Planning is the first step of the agent pipeline and controls whether retrieval and reasoning run:

  • The PlannerAgent calls is_safe_query(question) and, if safe, produces a Plan with:

    • needs_retrieval — Whether to run vector search (for this capstone, document Q&A always sets this to True when the query is safe).
    • planned_query — Normalized question string used by the Retriever.
    • reasoning_summary — Short description of the plan (e.g. “Document Q&A: will retrieve relevant chunks and generate grounded answer.”).
    • error — Set if the query fails the safety check; the orchestrator returns early without retrieval or reasoning.
  • The orchestrator uses the plan to decide flow: if plan.error is set or needs_retrieval is false, it returns an immediate response with an execution summary and does not call Retriever or Reasoner.
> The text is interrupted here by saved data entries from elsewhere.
/-- LATE_TILE_REFUSED and R563: a refused tile of a command, or of a contribution. -/
def RemCmd.refuse (c : RemCmd) (st : Nat) : RemCmd :=
  match c.kind with
  | .contrib _ _ => if st = 0x0B then { c with refused := c.refused + 1 } else c.fail st
  | .rtadd => { c.fail st with moved := c.moved - 1 }
  | _ => c.fail st

/-- CRAGIL_NAK (R551, R563, R567, R588, R596, R607). -/
def nakIn (n : Nat) (q : QpSt) (p : Packet) : Act Unit := do
  let st := p.status.toNat
  match q.named p.psn.toNat with
  | none => pure ()
  | some s =>
    if softRefusal s.pkt.op st then
      ackedTo n p.psn.toNat
      modCmd n s.cmd (·.refuse st)
      if s.pkt.op = 0x38 then mirrorFail s.pkt.aux.toNat
      retire n
      advance n
    else
      qpError n st p.psn.toNat
      if st = 4 then staleNak n

def execCragilNak (p : Packet) (s : State) : Host.Outcome State Fault Refusal := s.act (answerIn [0x11] p (fun n q => nakIn n q p))

/-- Is it a request of queue pair `n` of this package at or after a PSN? -/
def Blk.heldBy (b : Blk) (n psn : Nat) (p : Packet) : Bool :=
  decide (p.srcQp.toNat = n) && decide (b.pkgNo = some p.srcPkg.toNat) && decide (0 ≤ diff32 p.psn.toNat psn) &&
    (decide (p.op.toNat ≤ 0x07 ∧ p.op ≠ 0x04 ∧ p.op ≠ 0x06) || engineOp p.op || decide (p.op = Config.stageOp))

/-- CRAGIL_RNR (R544): nothing at or after the PSN leaves for the back-off. -/
def rnrIn (n : Nat) (q : QpSt) (p : Packet) : Act Unit := do
  xptCount q.die 2
  let psn := p.psn.toNat
  if q.sent.any (fun s => decide (s.pkt.psn.toNat = psn)) then
    let psn := match q.rnr with
      | some r => if diff32 r psn ≤ 0 then r else psn
      | none => psn
    modQp n (fun q => { q with rnr := some psn })
    modify (fun b =>
      let ports := b.link.ports.map (fun kp => (kp.1, { kp.2 with txq := kp.2.txq.filter (fun f => match f.kind with
        | .pkt x _ => !b.heldBy n psn x
        | _ => true) }))
      { b with
        link := { b.link with ports := ports.filter (fun kp => decide (kp.2 ≠ {})) },
        xpt := { b.xpt with out := b.xpt.out.filter (fun o => !b.heldBy n psn o.pkt) } })

def execCragilRnr (p : Packet) (s : State) : Host.Outcome State Fault Refusal := s.act (answerIn [0x12] p (fun n q => rnrIn n q p))

/-- RNR_BACKOFF_EXPIRY (R544): the sender resends from the PSN refused. -/
def rnrBackoffExpiry (n : Nat) : Act Unit := do
  match (← get).qp n with
  | none => pure ()
  | some q =>
    match q.rnr with
    | none => pure ()
    | some r =>
      modQp n (fun q => { q with rnr := none })
      (q.sent.filter (fun s => decide (0 ≤ diff32 s.pkt.psn.toNat r))).forM (resend n)
      advance n

def execRnrBackoffExpiry (qp : BitVec 16) (s : State) : Host.Outcome State Fault Refusal := s.act (rnrBackoffExpiry qp.toNat)

/-! ### Responses -/

/-- A member's address as the completion of a remote command of die `d` writes it. -/
def localPiece (d part va : Nat) (p : Perm) (n : Nat := 8192) : Act (Nat × Region) := do
  let pa ← translate part va p
  let (a, r) ← engineAddr ⟨some d⟩ pa
  need (p != .wr || !(← get).pinned a n) 0x02
  pure (a, r)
Otherwise it runs Retriever → Reasoner → Validator and includes the planned query and step counts in the execution summary.

Storage Layers

Layer Technology Purpose
Uploaded files Local dir Temporary store before parsing; can be deleted after ingest
Vector index ChromaDB Embeddings + metadata; top-k similarity search
Metadata SQLite Document list, status, chunk count, errors

Safety and Guardrails

  • File validation: type and size limits.
  • Prompt injection: sanitization of retrieved text before inclusion in prompts.
  • Safe query check: reject empty or suspicious user queries.
  • Grounded answers: instructions to answer only from context; “I could not find enough evidence” when insufficient.
  • Validator agent: checks that the answer references sources.

Limitations and Future Enhancements

  • Limitations: Single-user; no auth; ChromaDB only (no Pinecone/Weaviate yet); no streaming; no conversation history.
  • Future: Auth stub, document deletion/re-index, hybrid retrieval, re-ranking, feedback, streaming, cloud deployment.